The Robustness Principle Is Not Robust

Something floating around that I've pretty much always hated--but experience has made me hate more--is the "Robustness Principle":

I understand the motivation. If you have something that imports to a vector graphics program and not all the Bezier curves have endpoints... then, sure. Someone is going to appreciate that you were forgiving and they got some kind of maybe-a-bit-broken picture instead of an "Invalid File" error.

Pushing this further to those of us who remember the DOS days: we had those experiences where we accidentally deleted files, but the filesystem didn't delete everything--it just wrote a zero byte on the filename (or somesuch). Norton Utilities let us catch our mistake and get our file back. In some ways, a lax and forgiving attitude is a beautiful thing...

This so-called "robustness" cannot (and should not) be subconscious. It needs to be mitigated with an in-your-face consciousness shift! (And I think Norton Utilities is an apt example, because if you were firing up that program you knew you were in the Danger Zone).

There must be a really jarring speedbump. When a data file is not fitting the standards, you have to go through a procedure that transforms the broken file to the standard. You have to be aware that you are dealing with a dirty file. And the experience of that transformation informs you that the person who gave you the dirty file isn't playing with all their marbles, and you correct them for the next transmission.

Authentic programs should demand a standard form.
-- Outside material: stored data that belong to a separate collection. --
/-! ## Assembly text (Part 3; 30_encoding.md R106 to R108) -/

/-- Program 6. -/
theorem test_assemble_program_6 :
    assemble "LD V3, K ; wait\nSKP V3\nreleased: JP released\nheld:\nJP held".toList =
      some [(0x200, 0xF3), (0x201, 0x0A), (0x202, 0xE3), (0x203, 0x9E), (0x204, 0x12), (0x205, 0x04), (0x206, 0x12),
        (0x207, 0x06)] := by decide
theorem test_disassemble :
    disassemble 0x5121 = "DW 0x5121".toList ∧ disassemble 0x8014 = "ADD V0, V1".toList ∧
    disassemble 0xF265 = "LD V2, [I]".toList ∧ disassemble 0x0000 = "SYS 0x000".toList := by decide
/-- R107: directives; log 16: a label before an ORG, and a byte above 0xFFF. -/
theorem test_assemble_directives :
    assemble "DB 1, 0x2A\nORG 0x300\nDW 0x1234 ; word".toList =
      some [(0x200, 1), (0x201, 0x2A), (0x300, 0x12), (0x301, 0x34)] ∧
    assemble "a: ORG 0x300\nJP a".toList = some [(0x300, 0x12), (0x301, 0x00)] ∧
    assemble "ORG 0xFFF\nDB 1, 2".toList = some [(0xFFF, 1), (0x1000, 2)] := by decide
/-- Log 16: labels that differ in case are two. -/
theorem test_assemble_label_case :
    assemble "a: DB 1\nA: JP A".toList = some [(0x200, 1), (0x201, 0x12), (0x202, 0x01)] ∧
    assemble "a: JP A".toList = none := by decide
/-- Log 16: a label above 0xFFF may stand, and a reference to it gives no assembly. -/
theorem test_assemble_label_above :
    assemble "ORG 0xFFF\nDB 1\na:".toList = some [(0xFFF, 1)] ∧
    assemble "JP a\nORG 0xFFF\nDB 1\na:".toList = none := by decide
/-- R106 and R107: the address of an ORG is 0 to 0xFFF or a label, defined before or after it; log 16: not through
itself. -/
theorem test_assemble_org :
    assemble "a: DB 1\nORG 0x300\nDB 2\nORG a\nDB 3".toList = some [(0x200, 1), (0x300, 2), (0x200, 3)] ∧
    assemble "ORG b\nDB 1\nORG 0x300\nb: DB 2".toList = some [(0x300, 1), (0x300, 2)] ∧
    assemble "ORG 0x1000".toList = none ∧ assemble "ORG V1".toList = none ∧ assemble "ORG b\nb: DB 1".toList = none := by
  decide

/-! ## Witnesses: for each statement with hypotheses, states and operands that meet them, clause by clause -/

/-- `start` with the word of an instruction where it fetches. -/
def at_ (w : Nat) : State := start.withFetchWord 16 w
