-- ==== Sys2Proof/Machine/State.lean ====
section
/-! DEFINITION. The state of the block (10_state.md R20), as plain data, its reset value, and why a step stops. -/

namespace Sys2Proof.Machine

/-- The frame buffer's contents: the bytes that differ from the reset byte, by rising offset. -/
abbrev Memory := List Host.Cell

/-- The output events (10_state.md R33). -/
inductive OutEvent where
  /-- A byte handed to the transmit collaborator. -/
  | tx (b : Byte)
  /-- The strobe line driven high (true) or low (false). -/
  | stb (high : Bool)
  /-- The three port values written, one event (43_refresh.md R161, log 19). -/
  | sel (p : Config.Port3)
  /-- The "frame received" indicator asserted (10_state.md R34, log 20). -/
  | ind
deriving DecidableEq, Repr

/-- What a datapath primitive returns (log 12). -/
inductive FnResult where
  | byte (b : Byte)
  | pixel (v : Pixel)
  | bit (on : Bool)
  | enpat (e : Enpat)
deriving DecidableEq, Repr

/-- The model's own fields for the values that live only inside one step (10_state.md R35, log 12): the fetched row
bytes, the lane decisions, and a primitive's result. -/
structure Scratch where
  rb  : Vector Byte 8
  on  : Vector Bool 16
  ret : Option FnResult
deriving DecidableEq, Repr

/-- No transient value, as between events. -/
def Scratch.empty : Scratch :=
  { rb := #v[0, 0, 0, 0, 0, 0, 0, 0]
    on := #v[false, false, false, false, false, false, false, false,
             false, false, false, false, false, false, false, false]
    ret := none }

/-- The state of the block: the tuple of 10_state.md R20, whether RESET has completed, and the model's own fields
`build` (log 4, 8), `input` (log 1), `draws` (log 7) and `scratch` (log 12). -/
structure State where
  build       : Build
  fb          : Memory
  row         : Nat
  level       : Nat
  rowOffset   : Nat
  phase       : Phase
  step        : Fin 6
  writeOffset : Nat
  tseq        : TSeq
  ob0         : Byte
  ob1         : Byte
  strobe      : Bool
  ports       : Config.Port3
  trace       : List OutEvent
  enabled     : Bool
  input       : List EvWord
  draws       : Nat
  scratch     : Scratch
deriving DecidableEq, Repr

/-- Why the machine stops with a fault. The block itself raises none (60_exceptions.md R180): each of these marks a
state or an operand outside the ranges the spec gives, which no run reaches, and is safe (log 15). -/
inductive Fault where
  /-- A buffer access outside `[0, CAPACITY)`: FB_READ, FB_WRITE, FB_PIXEL, T.FETCH, TICK. Safe. -/
  | addressOutOfRange (o : Nat)
  /-- A row of ROWS or more: SELECT, T.SEL, TXDONE.W1. Safe. -/
  | rowOutOfRange (r : Nat)
  /-- A ramp level of 15 or more: LANE_GT, T.THRESH. Safe. -/
  | levelOutOfRange (l : Nat)
  /-- Copying with `writeOffset` at or beyond CAPACITY: any RX operation. Safe. -/
  | writeOffsetOutOfRange (w : Nat)
deriving DecidableEq, Repr

/-- Why an event or operation has no meaning. Each is safe: no claim covers a refused run. -/
inductive Refusal where
  /-- An operation without a meaning in this model; raised by no arm. Safe. -/
  | notModelled (mnemonic : String)
  /-- Any event but RESET before the first RESET (60_exceptions.md R183, 70_reset_and_hazards.md R217). Safe. -/
  | beforeReset
  /-- TICK while the previous one is unfinished (60_exceptions.md R183). Safe. -/
  | tickWhileBusy
  /-- TXDONE that nothing asked for (60_exceptions.md R183). Safe. -/
  | txdoneWhileIdle
  /-- A reserved EV10 word, raised by step (30_encoding.md R92). Safe. -/
  | reservedWord (w : EvWord)
  /-- An event operation executed by name where 30_encoding.md R91 performs another one; step never does so
  (log 14). Safe. -/
  | notSelected (mnemonic : String)
deriving DecidableEq, Repr

/-- The state of a build after the first RESET (70_reset_and_hazards.md R215): nothing listed in `fb` is every byte
0xFF; the ports hold the first free draw. -/
def State.resetOf (b : Build) : State :=
  { build := b
    fb := []
    row := 0
    level := 0
    rowOffset := 0
    phase := .seeking
    step := 0
    writeOffset := 0
    tseq := .idle
    ob0 := 0
    ob1 := 0
    strobe := false
    ports := b.freePorts 0
    trace := []
    enabled := true
    input := []
    draws := 1
    scratch := Scratch.empty }

/-- The state of this hardware after the first RESET. -/
def State.reset : State := State.resetOf Build.standard

end Sys2Proof.Machine
end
And when they aren't getting the standard form they should speak up, march you out the door, and force you to fix your input. "Real programs" should never pretend the byte sequence of bad input is okay--there should only be "Cleanup/Recovery programs" that fix the sequence to write a correct one. And that recovery program should be terminated before the "Real program" runs.


I don't need to rewrite the critiques of the "robustness principle" cited in Wikipedia. But it is nonsense, and the opposite of robust. It's a garbage idea, that anyone with a whit of sense regarding security can see right through immediately.

There is a better way: the better way is consciousness about what you are working with, and rejection of any sort of malignant "middleman" acting on your data without you knowing.

  • "Normalization" you did not ask for is an attack on your information.

  • "Glossing over or fixing invalid sequences" you did not ask for is an attack on your information

  • Anything which makes a simple load of a file and save back of the same file not idempotent is an attack on your information

Perhaps I've become even more religious than Carl in some of these ways. But I certainly see things won't get better without pushing back.

I think you’d very much enjoy this article, if you haven’t seen it already: Parse, don’t validate.

(That being said, I think there’s still a place for a weak version of the Robustness Principle. ‘Be conservative in what you send’ is always a good guideline, of course. And it seems reasonable to accept some amount of small variation in input, when it’s unambiguous.)

1 Like

Hadn't seen this...

It starts from the premise of "you can't write [a] -> a", which is where I had wanted to start my own Intro-to-Haskell essay. Grasping how nothing is taken for granted (no default constructor, etc) and how the type signature practically tells you what the function does.

Now I don't have to write my own less-informed version of that. :relieved:

(Although it does expect you to know what head :: [a] -> a means, and I'd thought of really starting from no knowledge besides familiarity with some imperative language for contrast.)


I don't see anything to disagree with:

  • "Use a data structure that makes illegal states unrepresentable."

  • "Get your data into the most precise representation you need as quickly as you can. Ideally, this should happen at the boundary of your system, before any of the data is acted upon."

  • "Avoid denormalized representations of data, especially if it’s mutable."

  • "Keep denormalized representations of data behind abstraction boundaries."

This kind of thinking is what made me want TEXT! to work how it does enforcing UTF-8, and is guiding thinking on pushing that further to NFC.